:: Exercise directions ::
Among the records that follow, set down only the lines from the one containing "s = .next s" to the one containing "port, and a", both included, exactly.

:: Given data ::

┄┄┄┄┄┄┄┄┄┄

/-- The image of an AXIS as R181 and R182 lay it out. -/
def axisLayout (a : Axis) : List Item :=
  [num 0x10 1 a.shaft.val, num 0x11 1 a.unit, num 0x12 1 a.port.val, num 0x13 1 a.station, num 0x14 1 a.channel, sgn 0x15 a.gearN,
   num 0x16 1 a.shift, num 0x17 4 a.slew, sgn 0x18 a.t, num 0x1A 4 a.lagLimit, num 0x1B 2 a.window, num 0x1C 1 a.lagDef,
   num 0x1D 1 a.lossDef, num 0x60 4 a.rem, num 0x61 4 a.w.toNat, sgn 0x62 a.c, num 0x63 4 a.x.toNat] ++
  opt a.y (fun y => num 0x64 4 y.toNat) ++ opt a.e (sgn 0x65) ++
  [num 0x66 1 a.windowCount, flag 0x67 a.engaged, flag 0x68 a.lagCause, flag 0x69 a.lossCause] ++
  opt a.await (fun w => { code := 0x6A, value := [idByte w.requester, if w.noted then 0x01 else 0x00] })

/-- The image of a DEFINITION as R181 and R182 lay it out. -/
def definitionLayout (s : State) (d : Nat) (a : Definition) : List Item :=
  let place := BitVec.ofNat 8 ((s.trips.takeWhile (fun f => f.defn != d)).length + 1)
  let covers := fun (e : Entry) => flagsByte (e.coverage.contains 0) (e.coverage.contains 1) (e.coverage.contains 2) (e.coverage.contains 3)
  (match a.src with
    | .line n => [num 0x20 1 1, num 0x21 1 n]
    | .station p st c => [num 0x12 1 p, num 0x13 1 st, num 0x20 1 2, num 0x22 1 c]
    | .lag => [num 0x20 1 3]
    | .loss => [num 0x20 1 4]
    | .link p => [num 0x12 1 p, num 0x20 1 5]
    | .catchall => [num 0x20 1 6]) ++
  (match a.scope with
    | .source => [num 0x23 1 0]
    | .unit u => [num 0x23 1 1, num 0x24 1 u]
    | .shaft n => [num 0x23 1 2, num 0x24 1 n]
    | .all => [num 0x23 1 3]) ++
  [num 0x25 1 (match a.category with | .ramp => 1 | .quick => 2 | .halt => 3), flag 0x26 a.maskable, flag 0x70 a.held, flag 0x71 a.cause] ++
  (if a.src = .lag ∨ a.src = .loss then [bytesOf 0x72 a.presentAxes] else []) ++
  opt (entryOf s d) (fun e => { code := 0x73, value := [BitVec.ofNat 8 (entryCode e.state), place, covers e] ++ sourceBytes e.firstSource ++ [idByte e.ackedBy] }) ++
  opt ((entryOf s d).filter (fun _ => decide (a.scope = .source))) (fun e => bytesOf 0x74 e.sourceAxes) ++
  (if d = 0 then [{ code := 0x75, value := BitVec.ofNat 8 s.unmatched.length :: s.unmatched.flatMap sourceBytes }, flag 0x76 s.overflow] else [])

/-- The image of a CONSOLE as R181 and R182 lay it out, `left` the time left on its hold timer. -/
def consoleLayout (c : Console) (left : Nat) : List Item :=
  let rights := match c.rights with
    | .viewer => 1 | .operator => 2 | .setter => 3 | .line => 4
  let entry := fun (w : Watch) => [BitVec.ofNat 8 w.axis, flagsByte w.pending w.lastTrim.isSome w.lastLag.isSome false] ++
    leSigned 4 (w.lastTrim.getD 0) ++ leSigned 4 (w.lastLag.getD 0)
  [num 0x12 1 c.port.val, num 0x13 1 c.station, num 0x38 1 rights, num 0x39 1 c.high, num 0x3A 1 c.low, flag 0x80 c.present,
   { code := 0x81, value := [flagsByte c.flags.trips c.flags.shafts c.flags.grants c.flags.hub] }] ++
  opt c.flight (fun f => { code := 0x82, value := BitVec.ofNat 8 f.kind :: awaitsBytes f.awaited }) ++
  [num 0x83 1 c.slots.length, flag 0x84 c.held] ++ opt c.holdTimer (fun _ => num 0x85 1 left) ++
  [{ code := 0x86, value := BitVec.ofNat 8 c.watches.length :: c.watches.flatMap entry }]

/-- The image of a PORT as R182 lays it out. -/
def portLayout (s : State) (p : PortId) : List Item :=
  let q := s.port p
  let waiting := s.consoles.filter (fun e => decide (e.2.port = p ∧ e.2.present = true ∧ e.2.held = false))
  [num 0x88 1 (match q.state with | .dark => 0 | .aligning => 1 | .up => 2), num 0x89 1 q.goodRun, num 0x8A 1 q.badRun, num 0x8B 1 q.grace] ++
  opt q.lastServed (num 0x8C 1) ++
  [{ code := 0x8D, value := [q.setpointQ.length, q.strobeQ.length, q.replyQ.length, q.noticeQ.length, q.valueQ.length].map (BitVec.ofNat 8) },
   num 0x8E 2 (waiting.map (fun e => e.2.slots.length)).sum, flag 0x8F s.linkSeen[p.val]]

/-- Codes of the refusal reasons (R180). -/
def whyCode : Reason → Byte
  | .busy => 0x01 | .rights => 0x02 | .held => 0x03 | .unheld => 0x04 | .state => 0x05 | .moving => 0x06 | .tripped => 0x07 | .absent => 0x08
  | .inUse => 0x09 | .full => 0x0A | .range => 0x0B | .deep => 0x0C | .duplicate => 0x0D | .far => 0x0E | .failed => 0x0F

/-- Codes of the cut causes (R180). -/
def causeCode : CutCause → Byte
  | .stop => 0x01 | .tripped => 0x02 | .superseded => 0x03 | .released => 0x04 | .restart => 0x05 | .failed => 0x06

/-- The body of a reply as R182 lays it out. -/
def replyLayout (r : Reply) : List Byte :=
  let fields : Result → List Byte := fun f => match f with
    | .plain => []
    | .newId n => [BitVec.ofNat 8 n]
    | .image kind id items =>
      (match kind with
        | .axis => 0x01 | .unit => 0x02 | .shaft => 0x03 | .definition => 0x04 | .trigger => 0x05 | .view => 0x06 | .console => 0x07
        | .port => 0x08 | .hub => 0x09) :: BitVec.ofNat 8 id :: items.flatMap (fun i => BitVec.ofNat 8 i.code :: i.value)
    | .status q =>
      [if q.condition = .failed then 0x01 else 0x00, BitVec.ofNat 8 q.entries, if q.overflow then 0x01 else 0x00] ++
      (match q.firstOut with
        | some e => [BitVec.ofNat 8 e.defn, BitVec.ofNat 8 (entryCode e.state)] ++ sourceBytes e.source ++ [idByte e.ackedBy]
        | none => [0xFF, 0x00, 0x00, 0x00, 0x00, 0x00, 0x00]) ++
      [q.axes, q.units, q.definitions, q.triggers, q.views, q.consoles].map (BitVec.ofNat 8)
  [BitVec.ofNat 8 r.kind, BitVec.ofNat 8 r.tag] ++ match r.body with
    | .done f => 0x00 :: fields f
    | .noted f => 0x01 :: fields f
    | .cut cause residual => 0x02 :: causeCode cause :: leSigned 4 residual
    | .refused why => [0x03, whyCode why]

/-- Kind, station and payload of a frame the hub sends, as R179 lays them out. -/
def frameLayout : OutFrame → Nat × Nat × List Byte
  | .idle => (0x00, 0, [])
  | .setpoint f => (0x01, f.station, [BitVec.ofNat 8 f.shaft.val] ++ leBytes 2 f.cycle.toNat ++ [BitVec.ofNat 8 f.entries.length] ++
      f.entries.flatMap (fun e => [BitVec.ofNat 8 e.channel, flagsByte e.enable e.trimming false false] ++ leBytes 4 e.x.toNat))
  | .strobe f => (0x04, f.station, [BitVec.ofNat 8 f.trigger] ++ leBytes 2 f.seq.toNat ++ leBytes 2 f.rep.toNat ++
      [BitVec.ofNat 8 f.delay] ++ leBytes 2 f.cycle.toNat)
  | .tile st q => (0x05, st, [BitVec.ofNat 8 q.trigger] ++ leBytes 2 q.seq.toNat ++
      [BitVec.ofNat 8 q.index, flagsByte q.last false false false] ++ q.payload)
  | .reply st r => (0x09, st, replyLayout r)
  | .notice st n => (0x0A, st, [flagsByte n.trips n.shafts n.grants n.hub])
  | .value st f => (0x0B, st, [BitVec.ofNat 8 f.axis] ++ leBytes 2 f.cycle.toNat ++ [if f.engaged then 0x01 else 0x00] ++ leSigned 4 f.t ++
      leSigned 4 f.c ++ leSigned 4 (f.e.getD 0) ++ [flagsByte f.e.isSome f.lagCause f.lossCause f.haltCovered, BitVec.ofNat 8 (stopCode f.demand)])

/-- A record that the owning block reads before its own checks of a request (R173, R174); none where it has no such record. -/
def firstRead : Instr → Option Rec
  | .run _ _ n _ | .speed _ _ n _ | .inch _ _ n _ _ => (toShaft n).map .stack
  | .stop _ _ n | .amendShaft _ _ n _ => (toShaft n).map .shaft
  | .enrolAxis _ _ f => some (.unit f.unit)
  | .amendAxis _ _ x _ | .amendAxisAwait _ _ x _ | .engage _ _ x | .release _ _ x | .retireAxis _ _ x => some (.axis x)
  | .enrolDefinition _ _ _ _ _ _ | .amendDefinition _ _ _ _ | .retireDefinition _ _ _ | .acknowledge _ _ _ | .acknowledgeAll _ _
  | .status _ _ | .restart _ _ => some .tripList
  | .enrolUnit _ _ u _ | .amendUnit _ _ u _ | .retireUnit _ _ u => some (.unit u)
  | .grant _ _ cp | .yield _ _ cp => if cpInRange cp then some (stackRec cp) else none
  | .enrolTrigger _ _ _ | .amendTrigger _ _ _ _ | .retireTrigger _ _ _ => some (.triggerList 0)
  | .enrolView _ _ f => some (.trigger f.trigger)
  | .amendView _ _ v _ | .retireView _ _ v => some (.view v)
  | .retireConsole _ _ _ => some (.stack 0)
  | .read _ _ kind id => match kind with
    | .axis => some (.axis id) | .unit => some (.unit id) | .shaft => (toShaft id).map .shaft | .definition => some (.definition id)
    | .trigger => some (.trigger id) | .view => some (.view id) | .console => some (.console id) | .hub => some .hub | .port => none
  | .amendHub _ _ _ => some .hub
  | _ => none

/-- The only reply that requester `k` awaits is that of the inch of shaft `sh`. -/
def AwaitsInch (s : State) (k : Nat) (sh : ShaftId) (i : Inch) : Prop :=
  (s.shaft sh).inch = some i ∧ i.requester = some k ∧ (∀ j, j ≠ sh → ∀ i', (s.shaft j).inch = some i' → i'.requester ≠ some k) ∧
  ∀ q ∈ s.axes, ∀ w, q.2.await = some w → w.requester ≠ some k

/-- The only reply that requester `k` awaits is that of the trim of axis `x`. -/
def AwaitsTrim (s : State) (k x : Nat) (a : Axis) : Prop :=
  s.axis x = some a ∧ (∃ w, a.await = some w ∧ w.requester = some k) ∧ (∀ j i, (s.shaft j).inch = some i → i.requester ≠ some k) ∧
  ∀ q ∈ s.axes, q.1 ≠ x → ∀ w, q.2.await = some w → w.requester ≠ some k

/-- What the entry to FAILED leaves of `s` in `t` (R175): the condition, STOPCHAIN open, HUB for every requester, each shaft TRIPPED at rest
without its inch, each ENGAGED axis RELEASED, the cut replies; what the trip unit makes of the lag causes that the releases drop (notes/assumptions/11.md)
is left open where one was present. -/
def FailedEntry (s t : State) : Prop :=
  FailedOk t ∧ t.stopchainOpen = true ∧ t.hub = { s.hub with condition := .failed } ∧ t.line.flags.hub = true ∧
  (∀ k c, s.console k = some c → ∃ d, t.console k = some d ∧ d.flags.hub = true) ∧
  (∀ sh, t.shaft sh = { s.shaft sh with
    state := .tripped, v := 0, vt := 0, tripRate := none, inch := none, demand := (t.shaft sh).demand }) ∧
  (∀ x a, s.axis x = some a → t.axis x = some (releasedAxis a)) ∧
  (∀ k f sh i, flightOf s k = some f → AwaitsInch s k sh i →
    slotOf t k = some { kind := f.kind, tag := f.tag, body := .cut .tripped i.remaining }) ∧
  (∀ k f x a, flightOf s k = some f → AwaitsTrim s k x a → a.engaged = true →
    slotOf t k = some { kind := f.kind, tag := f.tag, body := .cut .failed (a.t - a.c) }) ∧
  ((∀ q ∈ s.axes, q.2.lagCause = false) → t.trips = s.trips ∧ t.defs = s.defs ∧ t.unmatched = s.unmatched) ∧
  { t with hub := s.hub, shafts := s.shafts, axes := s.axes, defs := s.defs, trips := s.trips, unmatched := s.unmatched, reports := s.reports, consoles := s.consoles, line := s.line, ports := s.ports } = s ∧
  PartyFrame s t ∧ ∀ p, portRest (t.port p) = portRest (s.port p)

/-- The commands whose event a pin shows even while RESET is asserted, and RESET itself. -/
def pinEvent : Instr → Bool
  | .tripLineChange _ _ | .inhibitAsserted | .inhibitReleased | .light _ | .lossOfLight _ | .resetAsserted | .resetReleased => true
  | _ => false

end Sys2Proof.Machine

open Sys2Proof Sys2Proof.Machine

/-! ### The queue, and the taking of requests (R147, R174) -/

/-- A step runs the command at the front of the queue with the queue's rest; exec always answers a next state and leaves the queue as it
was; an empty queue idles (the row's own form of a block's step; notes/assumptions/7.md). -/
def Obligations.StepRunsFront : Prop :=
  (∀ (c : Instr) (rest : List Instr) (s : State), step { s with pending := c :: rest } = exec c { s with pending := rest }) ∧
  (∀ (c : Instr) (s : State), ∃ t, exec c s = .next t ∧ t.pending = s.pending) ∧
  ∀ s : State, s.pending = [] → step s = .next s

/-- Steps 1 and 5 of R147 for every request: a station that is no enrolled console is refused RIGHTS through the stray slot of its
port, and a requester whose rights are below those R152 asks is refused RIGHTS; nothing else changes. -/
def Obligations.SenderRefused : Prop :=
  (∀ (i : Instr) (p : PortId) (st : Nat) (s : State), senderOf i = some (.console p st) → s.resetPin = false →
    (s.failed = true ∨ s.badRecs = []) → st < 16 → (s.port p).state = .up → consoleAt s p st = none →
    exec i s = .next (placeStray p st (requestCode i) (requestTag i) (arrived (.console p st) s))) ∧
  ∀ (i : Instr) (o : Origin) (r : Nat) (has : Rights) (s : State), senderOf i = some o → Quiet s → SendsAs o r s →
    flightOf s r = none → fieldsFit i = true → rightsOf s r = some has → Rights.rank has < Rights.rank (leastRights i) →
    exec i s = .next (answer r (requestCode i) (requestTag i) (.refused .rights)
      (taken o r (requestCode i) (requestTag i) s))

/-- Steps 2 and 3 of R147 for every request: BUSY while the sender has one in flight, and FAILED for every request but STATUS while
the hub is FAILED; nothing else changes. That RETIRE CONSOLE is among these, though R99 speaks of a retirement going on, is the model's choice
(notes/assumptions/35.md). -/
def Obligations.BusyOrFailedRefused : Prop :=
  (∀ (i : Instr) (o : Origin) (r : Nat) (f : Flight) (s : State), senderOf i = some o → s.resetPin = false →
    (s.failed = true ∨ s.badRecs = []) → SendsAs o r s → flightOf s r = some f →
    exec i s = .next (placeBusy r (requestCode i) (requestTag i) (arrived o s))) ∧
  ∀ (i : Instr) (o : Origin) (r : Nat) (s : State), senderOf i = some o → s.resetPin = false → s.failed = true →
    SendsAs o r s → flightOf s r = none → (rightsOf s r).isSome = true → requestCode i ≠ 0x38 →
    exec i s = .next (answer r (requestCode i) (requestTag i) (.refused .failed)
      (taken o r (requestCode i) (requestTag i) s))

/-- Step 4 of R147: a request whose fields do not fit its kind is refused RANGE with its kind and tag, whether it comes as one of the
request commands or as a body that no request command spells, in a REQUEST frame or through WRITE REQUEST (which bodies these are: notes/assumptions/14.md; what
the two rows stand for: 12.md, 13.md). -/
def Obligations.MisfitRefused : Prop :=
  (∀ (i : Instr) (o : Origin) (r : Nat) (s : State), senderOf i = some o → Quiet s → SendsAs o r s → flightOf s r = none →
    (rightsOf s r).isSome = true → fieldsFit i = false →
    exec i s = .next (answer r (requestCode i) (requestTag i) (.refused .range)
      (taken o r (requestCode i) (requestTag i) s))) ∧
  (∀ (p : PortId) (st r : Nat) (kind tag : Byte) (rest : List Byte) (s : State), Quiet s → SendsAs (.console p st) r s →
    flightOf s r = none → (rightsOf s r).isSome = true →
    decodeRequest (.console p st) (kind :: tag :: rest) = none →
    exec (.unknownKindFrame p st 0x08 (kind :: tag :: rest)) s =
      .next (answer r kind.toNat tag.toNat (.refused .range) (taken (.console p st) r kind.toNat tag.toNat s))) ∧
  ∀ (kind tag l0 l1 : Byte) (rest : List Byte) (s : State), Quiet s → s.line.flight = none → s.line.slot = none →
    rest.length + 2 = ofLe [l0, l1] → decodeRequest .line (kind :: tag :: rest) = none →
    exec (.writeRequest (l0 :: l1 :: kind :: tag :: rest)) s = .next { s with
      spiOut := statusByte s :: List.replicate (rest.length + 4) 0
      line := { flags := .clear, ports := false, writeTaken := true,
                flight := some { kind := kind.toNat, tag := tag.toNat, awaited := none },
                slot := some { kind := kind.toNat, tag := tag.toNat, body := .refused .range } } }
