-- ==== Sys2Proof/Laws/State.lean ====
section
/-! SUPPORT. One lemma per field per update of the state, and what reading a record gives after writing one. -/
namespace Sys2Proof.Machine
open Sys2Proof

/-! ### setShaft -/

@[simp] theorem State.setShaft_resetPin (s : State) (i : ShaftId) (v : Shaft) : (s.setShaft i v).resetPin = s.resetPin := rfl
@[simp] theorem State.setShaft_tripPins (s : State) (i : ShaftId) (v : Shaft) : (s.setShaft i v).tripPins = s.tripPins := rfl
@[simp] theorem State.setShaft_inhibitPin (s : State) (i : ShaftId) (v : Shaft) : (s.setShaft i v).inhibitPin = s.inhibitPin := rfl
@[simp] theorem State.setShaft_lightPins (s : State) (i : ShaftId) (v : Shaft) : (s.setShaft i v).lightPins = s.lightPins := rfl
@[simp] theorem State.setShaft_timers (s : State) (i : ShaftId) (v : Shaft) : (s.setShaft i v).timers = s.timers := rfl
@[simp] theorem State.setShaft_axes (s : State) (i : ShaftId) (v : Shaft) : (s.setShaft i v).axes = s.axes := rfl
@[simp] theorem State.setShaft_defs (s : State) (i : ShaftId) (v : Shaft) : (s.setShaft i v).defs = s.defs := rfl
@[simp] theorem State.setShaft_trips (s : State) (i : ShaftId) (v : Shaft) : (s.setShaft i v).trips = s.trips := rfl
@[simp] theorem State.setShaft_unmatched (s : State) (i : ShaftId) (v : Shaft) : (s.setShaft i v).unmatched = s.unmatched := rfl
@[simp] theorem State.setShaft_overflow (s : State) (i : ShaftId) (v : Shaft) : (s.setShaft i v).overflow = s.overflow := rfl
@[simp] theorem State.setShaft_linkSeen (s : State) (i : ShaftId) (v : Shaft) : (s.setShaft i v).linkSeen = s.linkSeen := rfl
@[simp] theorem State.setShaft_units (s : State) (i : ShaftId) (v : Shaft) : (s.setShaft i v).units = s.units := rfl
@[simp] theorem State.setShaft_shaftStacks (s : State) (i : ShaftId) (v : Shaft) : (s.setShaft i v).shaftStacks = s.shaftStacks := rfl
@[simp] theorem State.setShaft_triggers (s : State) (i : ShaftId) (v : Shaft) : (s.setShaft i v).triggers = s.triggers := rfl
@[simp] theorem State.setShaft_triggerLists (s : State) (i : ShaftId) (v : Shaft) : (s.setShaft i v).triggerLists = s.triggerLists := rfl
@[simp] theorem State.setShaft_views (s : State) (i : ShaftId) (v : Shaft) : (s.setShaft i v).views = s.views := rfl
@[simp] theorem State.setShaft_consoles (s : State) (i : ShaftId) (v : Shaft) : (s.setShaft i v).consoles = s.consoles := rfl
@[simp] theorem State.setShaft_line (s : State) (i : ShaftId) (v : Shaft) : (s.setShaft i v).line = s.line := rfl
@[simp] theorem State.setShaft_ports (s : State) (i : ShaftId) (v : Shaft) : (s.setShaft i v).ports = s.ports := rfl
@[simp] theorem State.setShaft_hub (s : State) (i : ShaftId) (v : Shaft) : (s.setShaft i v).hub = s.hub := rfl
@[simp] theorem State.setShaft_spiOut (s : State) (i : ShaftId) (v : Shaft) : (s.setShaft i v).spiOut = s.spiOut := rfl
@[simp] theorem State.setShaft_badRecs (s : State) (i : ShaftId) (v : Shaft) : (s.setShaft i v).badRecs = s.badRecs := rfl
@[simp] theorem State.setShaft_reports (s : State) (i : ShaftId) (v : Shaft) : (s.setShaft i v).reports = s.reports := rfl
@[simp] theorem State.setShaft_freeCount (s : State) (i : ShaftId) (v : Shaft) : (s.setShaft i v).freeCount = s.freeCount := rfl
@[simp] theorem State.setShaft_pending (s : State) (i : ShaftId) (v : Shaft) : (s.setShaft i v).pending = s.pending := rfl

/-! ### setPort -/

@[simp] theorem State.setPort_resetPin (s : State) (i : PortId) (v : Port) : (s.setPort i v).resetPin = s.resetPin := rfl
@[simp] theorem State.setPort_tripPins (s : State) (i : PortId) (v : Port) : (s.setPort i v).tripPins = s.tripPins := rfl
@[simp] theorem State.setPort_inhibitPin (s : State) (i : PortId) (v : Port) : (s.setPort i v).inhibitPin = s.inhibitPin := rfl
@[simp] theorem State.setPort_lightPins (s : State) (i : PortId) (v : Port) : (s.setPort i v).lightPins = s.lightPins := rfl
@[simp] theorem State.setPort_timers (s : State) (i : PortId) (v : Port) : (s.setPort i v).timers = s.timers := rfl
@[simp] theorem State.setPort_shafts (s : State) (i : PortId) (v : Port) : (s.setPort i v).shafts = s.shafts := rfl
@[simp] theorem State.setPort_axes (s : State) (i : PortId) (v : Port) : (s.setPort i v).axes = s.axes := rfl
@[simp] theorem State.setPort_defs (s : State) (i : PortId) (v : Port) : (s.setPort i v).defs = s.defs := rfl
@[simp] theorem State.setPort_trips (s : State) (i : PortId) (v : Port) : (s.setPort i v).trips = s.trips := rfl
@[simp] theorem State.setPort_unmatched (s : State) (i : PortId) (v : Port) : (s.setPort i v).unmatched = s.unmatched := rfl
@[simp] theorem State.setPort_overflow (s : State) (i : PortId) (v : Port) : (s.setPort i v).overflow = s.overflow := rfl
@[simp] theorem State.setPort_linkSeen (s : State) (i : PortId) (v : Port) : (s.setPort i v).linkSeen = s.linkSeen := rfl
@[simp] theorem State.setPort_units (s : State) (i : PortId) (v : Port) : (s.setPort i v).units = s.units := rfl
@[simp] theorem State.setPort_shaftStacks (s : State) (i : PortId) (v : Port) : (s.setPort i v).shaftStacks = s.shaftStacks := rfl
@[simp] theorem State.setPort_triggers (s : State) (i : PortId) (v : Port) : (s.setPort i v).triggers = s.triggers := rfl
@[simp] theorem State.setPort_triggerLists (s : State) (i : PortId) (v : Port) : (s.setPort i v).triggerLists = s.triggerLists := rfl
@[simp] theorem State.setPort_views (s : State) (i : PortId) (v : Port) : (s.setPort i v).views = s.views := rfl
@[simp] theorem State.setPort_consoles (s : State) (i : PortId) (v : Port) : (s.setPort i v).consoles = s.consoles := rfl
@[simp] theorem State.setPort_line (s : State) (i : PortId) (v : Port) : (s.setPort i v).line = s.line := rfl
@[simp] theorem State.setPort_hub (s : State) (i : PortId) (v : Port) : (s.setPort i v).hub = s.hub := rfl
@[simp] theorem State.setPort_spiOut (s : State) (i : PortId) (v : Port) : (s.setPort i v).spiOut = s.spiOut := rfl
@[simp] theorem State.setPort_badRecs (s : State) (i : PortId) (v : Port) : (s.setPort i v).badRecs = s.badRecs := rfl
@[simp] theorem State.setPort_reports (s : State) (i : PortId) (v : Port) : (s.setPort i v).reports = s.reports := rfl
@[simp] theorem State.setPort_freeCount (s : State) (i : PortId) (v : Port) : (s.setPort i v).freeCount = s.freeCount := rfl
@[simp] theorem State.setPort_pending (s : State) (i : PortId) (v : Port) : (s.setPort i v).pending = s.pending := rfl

┄┄┄┄┄┄┄┄┄┄

:: Your response ::
  ∀ s : State, s.pending = [] → step s = .next s

/-- Steps 1 and 5 of R147 for every request: a station that is no enrolled console is refused RIGHTS through the stray slot of its
port, and a requester whose rights are below those R152 asks is refused RIGHTS; nothing else changes. -/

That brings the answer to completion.